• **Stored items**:

================================

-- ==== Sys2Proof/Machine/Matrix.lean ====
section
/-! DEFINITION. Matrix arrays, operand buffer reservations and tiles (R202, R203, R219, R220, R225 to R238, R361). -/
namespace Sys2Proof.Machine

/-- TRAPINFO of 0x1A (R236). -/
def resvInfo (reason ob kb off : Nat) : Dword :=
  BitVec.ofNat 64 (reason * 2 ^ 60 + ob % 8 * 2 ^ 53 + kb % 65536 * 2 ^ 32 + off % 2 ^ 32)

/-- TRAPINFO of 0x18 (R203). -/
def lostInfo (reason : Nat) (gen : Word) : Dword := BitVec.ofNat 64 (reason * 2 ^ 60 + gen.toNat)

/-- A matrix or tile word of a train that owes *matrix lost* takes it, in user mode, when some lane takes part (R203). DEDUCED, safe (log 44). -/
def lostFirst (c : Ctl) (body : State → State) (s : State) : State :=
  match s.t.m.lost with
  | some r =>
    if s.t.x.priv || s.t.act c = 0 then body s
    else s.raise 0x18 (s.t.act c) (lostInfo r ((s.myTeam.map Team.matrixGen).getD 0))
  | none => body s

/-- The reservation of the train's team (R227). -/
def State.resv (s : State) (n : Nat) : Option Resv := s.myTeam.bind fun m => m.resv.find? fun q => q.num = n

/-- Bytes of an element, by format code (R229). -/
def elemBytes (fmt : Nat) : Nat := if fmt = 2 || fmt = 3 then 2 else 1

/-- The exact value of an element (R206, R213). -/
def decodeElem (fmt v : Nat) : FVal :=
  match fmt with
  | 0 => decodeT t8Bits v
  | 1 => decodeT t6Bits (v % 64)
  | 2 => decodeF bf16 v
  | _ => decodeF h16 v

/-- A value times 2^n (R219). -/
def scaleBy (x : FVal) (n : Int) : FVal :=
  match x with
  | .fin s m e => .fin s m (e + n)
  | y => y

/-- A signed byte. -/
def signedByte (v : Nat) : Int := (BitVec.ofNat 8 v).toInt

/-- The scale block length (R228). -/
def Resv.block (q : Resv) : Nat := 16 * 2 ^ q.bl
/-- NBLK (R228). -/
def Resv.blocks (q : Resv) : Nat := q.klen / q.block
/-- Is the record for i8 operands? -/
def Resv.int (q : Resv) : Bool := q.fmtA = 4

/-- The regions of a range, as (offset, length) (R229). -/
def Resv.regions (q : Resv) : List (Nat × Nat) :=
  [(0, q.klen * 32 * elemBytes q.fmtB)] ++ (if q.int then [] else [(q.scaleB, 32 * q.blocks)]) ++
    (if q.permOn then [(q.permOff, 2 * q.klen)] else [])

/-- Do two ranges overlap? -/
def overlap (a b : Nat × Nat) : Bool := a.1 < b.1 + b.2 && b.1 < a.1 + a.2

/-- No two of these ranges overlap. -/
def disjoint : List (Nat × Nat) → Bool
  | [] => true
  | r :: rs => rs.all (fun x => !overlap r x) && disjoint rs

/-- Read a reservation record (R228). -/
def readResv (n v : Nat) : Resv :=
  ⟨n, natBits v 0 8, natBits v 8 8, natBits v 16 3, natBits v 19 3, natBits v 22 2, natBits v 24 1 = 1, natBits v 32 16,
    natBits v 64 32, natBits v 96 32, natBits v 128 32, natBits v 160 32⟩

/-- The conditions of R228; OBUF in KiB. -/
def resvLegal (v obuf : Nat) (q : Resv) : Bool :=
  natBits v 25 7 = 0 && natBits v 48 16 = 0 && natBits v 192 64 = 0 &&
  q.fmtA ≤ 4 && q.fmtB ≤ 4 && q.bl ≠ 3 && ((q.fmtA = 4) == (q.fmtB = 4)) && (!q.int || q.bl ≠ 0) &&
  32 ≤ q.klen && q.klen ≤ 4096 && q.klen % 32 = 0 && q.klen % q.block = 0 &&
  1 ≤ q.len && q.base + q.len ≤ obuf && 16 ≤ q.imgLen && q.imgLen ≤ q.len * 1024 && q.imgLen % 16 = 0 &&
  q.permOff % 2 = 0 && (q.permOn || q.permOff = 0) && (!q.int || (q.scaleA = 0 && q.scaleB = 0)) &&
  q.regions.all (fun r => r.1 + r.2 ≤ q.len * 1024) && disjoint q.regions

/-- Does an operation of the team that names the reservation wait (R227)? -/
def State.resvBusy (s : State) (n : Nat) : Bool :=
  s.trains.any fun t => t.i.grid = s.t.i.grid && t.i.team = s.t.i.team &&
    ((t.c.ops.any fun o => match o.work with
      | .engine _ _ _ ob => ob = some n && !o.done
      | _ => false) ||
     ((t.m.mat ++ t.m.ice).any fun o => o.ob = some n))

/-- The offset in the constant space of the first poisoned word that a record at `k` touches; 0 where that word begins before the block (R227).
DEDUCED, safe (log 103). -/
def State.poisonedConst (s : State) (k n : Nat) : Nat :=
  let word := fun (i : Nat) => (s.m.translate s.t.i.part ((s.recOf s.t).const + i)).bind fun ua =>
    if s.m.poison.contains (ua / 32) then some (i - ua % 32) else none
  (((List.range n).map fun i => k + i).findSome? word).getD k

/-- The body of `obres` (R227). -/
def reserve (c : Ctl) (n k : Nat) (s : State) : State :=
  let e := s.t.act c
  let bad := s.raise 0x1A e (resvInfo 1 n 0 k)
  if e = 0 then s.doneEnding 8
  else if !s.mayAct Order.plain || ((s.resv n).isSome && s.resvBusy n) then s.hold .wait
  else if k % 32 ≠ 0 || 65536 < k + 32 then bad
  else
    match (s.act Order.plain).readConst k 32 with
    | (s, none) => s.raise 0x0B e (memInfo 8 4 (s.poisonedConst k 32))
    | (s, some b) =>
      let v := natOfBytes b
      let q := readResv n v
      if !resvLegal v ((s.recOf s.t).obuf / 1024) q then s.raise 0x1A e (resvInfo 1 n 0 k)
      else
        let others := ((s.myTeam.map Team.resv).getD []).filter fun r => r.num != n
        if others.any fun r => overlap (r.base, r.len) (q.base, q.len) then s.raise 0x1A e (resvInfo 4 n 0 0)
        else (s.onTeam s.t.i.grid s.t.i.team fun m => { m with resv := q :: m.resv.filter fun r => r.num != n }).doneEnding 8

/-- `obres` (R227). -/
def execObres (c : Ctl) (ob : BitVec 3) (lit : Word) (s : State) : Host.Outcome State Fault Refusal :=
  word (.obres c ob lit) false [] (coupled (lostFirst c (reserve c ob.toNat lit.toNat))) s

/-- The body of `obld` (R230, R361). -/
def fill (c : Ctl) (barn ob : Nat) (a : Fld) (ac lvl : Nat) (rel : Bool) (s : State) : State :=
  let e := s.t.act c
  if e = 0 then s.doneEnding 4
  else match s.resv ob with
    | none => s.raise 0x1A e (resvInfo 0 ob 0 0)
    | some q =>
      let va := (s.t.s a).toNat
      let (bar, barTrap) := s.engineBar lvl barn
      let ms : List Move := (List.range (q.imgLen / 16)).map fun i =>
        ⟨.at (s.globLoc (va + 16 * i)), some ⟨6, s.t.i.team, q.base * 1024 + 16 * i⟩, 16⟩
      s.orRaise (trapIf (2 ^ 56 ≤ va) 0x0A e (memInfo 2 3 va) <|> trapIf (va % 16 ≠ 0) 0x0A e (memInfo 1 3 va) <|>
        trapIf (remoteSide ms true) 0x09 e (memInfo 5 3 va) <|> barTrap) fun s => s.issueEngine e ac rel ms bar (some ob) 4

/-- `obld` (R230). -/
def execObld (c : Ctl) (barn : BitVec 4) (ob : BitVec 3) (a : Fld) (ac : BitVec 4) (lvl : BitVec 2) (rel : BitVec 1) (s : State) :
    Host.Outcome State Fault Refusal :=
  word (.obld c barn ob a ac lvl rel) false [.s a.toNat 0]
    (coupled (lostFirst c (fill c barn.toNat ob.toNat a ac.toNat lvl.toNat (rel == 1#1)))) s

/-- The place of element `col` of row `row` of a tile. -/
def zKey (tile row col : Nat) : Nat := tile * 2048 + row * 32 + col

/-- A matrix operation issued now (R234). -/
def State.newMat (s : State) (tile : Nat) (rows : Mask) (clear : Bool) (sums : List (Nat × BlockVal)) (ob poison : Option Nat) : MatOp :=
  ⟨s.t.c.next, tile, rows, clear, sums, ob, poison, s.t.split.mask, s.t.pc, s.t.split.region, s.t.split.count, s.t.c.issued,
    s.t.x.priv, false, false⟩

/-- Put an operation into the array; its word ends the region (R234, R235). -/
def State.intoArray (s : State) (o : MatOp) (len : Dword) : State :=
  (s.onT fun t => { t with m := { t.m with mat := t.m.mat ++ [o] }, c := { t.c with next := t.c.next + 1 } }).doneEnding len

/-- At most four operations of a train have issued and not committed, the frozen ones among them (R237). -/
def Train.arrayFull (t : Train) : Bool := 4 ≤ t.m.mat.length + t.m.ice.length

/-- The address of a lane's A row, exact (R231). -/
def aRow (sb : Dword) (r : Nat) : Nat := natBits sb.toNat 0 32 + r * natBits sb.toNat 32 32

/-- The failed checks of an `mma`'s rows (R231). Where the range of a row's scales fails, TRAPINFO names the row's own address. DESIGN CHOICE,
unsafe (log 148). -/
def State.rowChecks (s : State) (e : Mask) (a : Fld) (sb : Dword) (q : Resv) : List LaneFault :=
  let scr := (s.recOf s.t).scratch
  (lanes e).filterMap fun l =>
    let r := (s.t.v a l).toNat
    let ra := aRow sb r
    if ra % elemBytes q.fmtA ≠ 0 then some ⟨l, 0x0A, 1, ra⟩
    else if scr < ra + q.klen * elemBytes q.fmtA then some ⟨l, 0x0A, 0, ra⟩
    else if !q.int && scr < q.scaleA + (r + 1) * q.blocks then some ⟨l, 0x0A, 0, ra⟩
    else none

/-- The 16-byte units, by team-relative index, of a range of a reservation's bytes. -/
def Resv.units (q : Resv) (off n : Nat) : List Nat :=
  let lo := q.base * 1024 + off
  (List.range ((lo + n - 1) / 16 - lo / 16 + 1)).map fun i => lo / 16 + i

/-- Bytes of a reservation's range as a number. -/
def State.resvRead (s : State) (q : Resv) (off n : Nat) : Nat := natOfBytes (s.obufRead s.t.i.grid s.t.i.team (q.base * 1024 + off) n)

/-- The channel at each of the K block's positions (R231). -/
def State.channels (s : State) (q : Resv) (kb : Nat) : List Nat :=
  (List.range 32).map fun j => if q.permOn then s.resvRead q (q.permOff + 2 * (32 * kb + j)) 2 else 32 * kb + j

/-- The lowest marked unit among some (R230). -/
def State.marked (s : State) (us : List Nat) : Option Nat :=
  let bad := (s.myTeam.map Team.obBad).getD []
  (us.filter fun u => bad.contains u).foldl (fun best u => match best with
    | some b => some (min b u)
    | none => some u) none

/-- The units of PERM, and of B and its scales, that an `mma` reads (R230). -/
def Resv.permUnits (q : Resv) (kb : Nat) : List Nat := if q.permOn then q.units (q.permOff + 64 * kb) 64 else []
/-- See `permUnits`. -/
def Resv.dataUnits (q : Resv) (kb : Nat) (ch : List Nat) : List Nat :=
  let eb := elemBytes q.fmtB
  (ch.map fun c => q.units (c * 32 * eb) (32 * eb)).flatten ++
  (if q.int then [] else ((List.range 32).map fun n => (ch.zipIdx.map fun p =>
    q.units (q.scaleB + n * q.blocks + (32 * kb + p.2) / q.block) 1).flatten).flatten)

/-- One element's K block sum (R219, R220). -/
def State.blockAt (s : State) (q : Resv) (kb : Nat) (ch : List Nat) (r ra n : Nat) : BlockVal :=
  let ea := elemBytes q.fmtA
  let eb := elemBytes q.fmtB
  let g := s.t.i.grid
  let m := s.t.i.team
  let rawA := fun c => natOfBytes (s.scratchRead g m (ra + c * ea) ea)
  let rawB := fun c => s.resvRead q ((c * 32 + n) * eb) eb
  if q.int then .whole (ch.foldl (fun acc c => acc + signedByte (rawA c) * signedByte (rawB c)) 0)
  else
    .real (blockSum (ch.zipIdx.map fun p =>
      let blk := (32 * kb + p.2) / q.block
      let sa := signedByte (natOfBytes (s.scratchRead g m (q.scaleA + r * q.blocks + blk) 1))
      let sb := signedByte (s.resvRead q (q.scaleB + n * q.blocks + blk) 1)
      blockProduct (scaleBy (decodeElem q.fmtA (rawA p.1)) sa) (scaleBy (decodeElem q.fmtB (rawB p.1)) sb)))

================================

• **Prompt**:
Output exactly the lines of the records from the first through the one bearing "decodeF h16 v", both ends included.

• **Written solution**:
-- ==== Sys2Proof/Machine/Matrix.lean ====
section
/-! DEFINITION. Matrix arrays, operand buffer reservations and tiles (R202, R203, R219, R220, R225 to R238, R361). -/
namespace Sys2Proof.Machine

/-- TRAPINFO of 0x1A (R236). -/
def resvInfo (reason ob kb off : Nat) : Dword :=
  BitVec.ofNat 64 (reason * 2 ^ 60 + ob % 8 * 2 ^ 53 + kb % 65536 * 2 ^ 32 + off % 2 ^ 32)

/-- TRAPINFO of 0x18 (R203). -/
def lostInfo (reason : Nat) (gen : Word) : Dword := BitVec.ofNat 64 (reason * 2 ^ 60 + gen.toNat)

/-- A matrix or tile word of a train that owes *matrix lost* takes it, in user mode, when some lane takes part (R203). DEDUCED, safe (log 44). -/
def lostFirst (c : Ctl) (body : State → State) (s : State) : State :=
  match s.t.m.lost with
  | some r =>
    if s.t.x.priv || s.t.act c = 0 then body s
    else s.raise 0x18 (s.t.act c) (lostInfo r ((s.myTeam.map Team.matrixGen).getD 0))
  | none => body s

/-- The reservation of the train's team (R227). -/
def State.resv (s : State) (n : Nat) : Option Resv := s.myTeam.bind fun m => m.resv.find? fun q => q.num = n

/-- Bytes of an element, by format code (R229). -/
def elemBytes (fmt : Nat) : Nat := if fmt = 2 || fmt = 3 then 2 else 1

/-- The exact value of an element (R206, R213). -/
def decodeElem (fmt v : Nat) : FVal :=
  match fmt with
  | 0 => decodeT t8Bits v
  | 1 => decodeT t6Bits (v % 64)
  | 2 => decodeF bf16 v
  | _ => decodeF h16 v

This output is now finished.